TASK BRIEF: Write out only the tail of the records, beginning at the line containing "reduce (f : IntFn)" and including the last line, exactly as written.

MATERIAL FOR THE TASK:
-- ==== Sys2Proof/Syntax.lean ====
section
/-! DEFINITION. The commands that the block takes, with their operands. What reaches the device from outside (the bytes a
host read returned, a message of a peer, a sensor record, an edge of a pin) is an operand of the command. -/
namespace Sys2Proof

/-- Why a host read failed, in the coding of R318 and R440 (08, 10): unsupported request, completer abort, completion
timeout, poisoned data; and why a read of a peer failed (14 R597): refused with a reason of R593, timed out, its port DOWN, or
stalled a third time. -/
inductive ReadFail where
  | unsupported | abort | timeout | poisoned
  | refused (reason : Nat)
  | remoteTimeout | linkDown | burstStall
  deriving DecidableEq, Repr

/-- What a read of host memory, or of a peer, returned. -/
inductive HostRead where
  | ok (bytes : List Byte)
  | fail (why : ReadFail)
  deriving DecidableEq, Repr

/-- The size of a register access (00 R10). -/
inductive BarSize where
  | b1 | b2 | b4 | b8
  deriving DecidableEq, Repr

/-- The PCIe configuration fields that rules of the spec read (10 R391, R395, R398, R399, R403, R390). -/
inductive CfgField where
  | vfEnable | numVfs | msixEnable | functionMask | relaxedOrdering | completionTimeout
  deriving DecidableEq, Repr

/-- What a register write names: an offset of a function's BAR0, or a configuration field of a function. -/
inductive RegTarget where
  | bar (fn : Part) (off : BitVec 26) (size : BarSize) (data : Word)
  | cfg (fn : Part) (field : CfgField) (value : Nat)
  deriving DecidableEq, Repr

/-- A non-posted request outstanding to the host (10 R391). -/
inductive ReadId where
  | tail (p : Part) (ring : BitVec 10)
  | idleTail (p : Part) (ring : BitVec 10)
  | entry (p : Part) (ring : BitVec 10) (buffer : Bool)
  | payload (p : Part) (ring : BitVec 10)
  | reply (core : CoreId) (group tag thread : Nat)
  deriving DecidableEq, Repr

/-- The SRAM arrays of 09 R369 with the place of the error. -/
inductive SramArray where
  | registerFile (core : CoreId) (group : Nat)
  | sharedOrTile (core : CoreId) (workgroup : Nat)
  | l1 (core : CoreId) (line : Nat)
  | tensor (core : CoreId)
  | cacheData (slice : BitVec 5) (index : Nat) (half : Bool)
  | evictionBuffer (slice : BitVec 5) (index : Nat) (half : Bool)
  | cacheTags (slice : BitVec 5) (set : BitVec 10) (bothBad : Bool)
  | translation (set : Nat) (way : Nat)
  | gantry (processor : Nat)
  | weighbridge
  deriving DecidableEq, Repr

/-- The engine time that accounts keep apart (12 R542, R543). -/
inductive TimeKind where
  | core | tensor | other
  deriving DecidableEq, Repr

/-- What triggered a hang capture (11 R490): a watchdog or HANG record waiting for its capture, or FATAL. -/
inductive CaptureTrigger where
  | record (p : Part)
  | fatal
  deriving DecidableEq, Repr

/-! The instructions of a core program. The spec does not give the translated form (05 R170): a command names what its group does. -/

/-- A source of an instruction: a register of the thread, or a constant. -/
inductive Src where
  | reg (r : Nat)
  | lit (v : Nat)
  deriving DecidableEq, Repr

/-- Integer operations (04 R135, R151). -/
inductive IntFn where
  | add | sub | mul | and | or | xor | not | neg
  | udiv | umod | sdiv | srem | smod | shl | shr | sar
  | umin | umax | smin | smax
  deriving DecidableEq, Repr

/-- Integer comparisons. -/
inductive IntCmp where
  | eq | ne | ult | ule | slt | sle
  deriving DecidableEq, Repr

/-- FP32 operations (02 R40, R65). -/
inductive FpFn where
  | add | sub | mul | div | sqrt | fma | min | max | clamp | neg | abs
  deriving DecidableEq, Repr

/-- Floating-point comparisons (02 R64). -/
inductive FpCmp where
  | oeq | olt | ole | une | unord
  deriving DecidableEq, Repr

/-- A rounding of a conversion (02 R40): SPIR-V's FPRoundingMode. -/
inductive CvtRound where
  | rte | rtz | rtp | rtn
  deriving DecidableEq, Repr

/-- Conversions: a float to an integer of a width, signed or not (04 R135); an integer to FP32; between formats of 02 R34. -/
inductive CvtFn where
  | toInt (signed : Bool) (w : Nat)
  | ofInt (signed : Bool) (w : Nat)
  | float (src dst : Nat) (round : CvtRound)
  deriving DecidableEq, Repr

/-- What a thread can ask of its place (SPIR-V's built-ins). -/
inductive BuiltIn where
  | workgroupX | workgroupY | workgroupZ | localIndex | subgroup | lane
  | vertex | instanceIndex | primitive | invocation | tessU | tessV | tessW
  | fragX | fragY | sampleMask | helper | fragDepth
  deriving DecidableEq, Repr

/-- A group instruction that touches no memory but tables, planes and vertex buffers (04 R124). `other` is any instruction of
SPIR-V whose result the spec does not state. -/
inductive CoreOp where
  | int (f : IntFn) (w dst : Nat) (a b : Src)
  | cmp (f : IntCmp) (w dst : Nat) (a b : Src)
  | fp (f : FpFn) (dst : Nat) (a b c : Src)
  | fcmp (f : FpCmp) (dst : Nat) (a b : Src)
  | cvt (f : CvtFn) (dst : Nat) (a : Src)
  | select (w dst : Nat) (c a b : Src)
  | other (dst n : Nat) (uses : List Nat)
  | switch (sel : Src) (cases : List (Nat × Nat)) (default_ : Nat)
  | exit_ | discard | demote | unreachable | badFetch
  | builtIn (b : BuiltIn) (dst : Nat)
  | push (off n dst : Nat)
  | output (slot : Nat) (a : Src)
  | vertexIn (loc dst : Nat)
  | stageIn (slot : Nat) (inv : Src) (dst : Nat)
  | varying (dst n : Nat)
  | attachment (plane sample dst : Nat)
  | interlockEnd
  deriving DecidableEq, Repr

/-- A pointer of a program (05 R187, R190): a device virtual address in two registers, a byte offset of a buffer binding, or of the
workgroup's shared memory or the pass's tile buffer. -/
inductive MemPtr where
  | va (r : Nat)
  | buffer (set binding : Nat) (off : Src)
  | shared (off : Src)
  | tile (off : Src)
  deriving DecidableEq, Repr

/-- The sizes of an access (04 R147). -/
inductive MemSize where
  | b1 | b2 | b4 | b8 | b16
  deriving DecidableEq, Repr

/-- Atomic operations (04 R151). -/
inductive AtomFn where
  | add | sub | and | or | xor | umin | umax | smin | smax | exchange | compareExchange | fadd | fmin | fmax
  deriving DecidableEq, Repr

/-- The scopes of the memory model (04 R145). -/
inductive MemScope where
  | invocation | subgroup | workgroup | queueFamily | device | crossDevice
  deriving DecidableEq, Repr

/-- Group operations (04 R134). -/
inductive GroupFn where
  | elect | ballot | all | any
  | broadcast (lane : Nat)
  | shuffle
  | reduce (f : IntFn)
  | scan (f : IntFn) (exclusive : Bool)
  | other (n : Nat)
  deriving DecidableEq, Repr

/-- A texel: its level, its layer (or face, or slice of a 3D image), column and row. -/
structure Texel where
  level : Nat
  layer : Nat
  x : Nat
  y : Nat
  deriving DecidableEq, Repr

/-- What an image instruction does (06 R241 to R247): reads or writes the texel at the coordinates of each thread, or filters the
texels that each thread's coordinates choose (their footprint, by thread) through a sampler binding. -/
inductive ImageFn where
  | read (storage : Bool) (x y layer level : Src)
  | write (x y layer level : Src)
  | sample (set binding : Nat) (foot : List (Nat × List Texel))
  deriving DecidableEq, Repr

/-- An entry point of a translated module, as far as rules of the spec read it (05 R170, R184, R192; 06 R221, R237, R238): its
execution model (SPIR-V's number), registers per thread, threads per workgroup, shared bytes, output locations, and the modes that
its declarations choose. -/
structure EntryPt where
  model : Nat
  regs : Nat
  threads : Nat
  shared : Nat
  outLocs : Nat
  interlock : Nat
  writesDepth : Bool
  earlyTests : Bool
  kills : Bool
  sampleRate : Bool
  patchVerts : Nat
  domain : Nat
  spacing : Nat
  ccw : Bool
  pointMode : Bool
  ftz : Bool
  deriving DecidableEq, Repr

SOLVED EXERCISE:
  | reduce (f : IntFn)
  | scan (f : IntFn) (exclusive : Bool)
  | other (n : Nat)
  deriving DecidableEq, Repr

/-- A texel: its level, its layer (or face, or slice of a 3D image), column and row. -/
structure Texel where
  level : Nat
  layer : Nat
  x : Nat
  y : Nat
  deriving DecidableEq, Repr

/-- What an image instruction does (06 R241 to R247): reads or writes the texel at the coordinates of each thread, or filters the
texels that each thread's coordinates choose (their footprint, by thread) through a sampler binding. -/
inductive ImageFn where
  | read (storage : Bool) (x y layer level : Src)
  | write (x y layer level : Src)
  | sample (set binding : Nat) (foot : List (Nat × List Texel))
  deriving DecidableEq, Repr

/-- An entry point of a translated module, as far as rules of the spec read it (05 R170, R184, R192; 06 R221, R237, R238): its
execution model (SPIR-V's number), registers per thread, threads per workgroup, shared bytes, output locations, and the modes that
its declarations choose. -/
structure EntryPt where
  model : Nat
  regs : Nat
  threads : Nat
  shared : Nat
  outLocs : Nat
  interlock : Nat
  writesDepth : Bool
  earlyTests : Bool
  kills : Bool
  sampleRate : Bool
  patchVerts : Nat
  domain : Nat
  spacing : Nat
  ccw : Bool
  pointMode : Bool
  ftz : Bool
  deriving DecidableEq, Repr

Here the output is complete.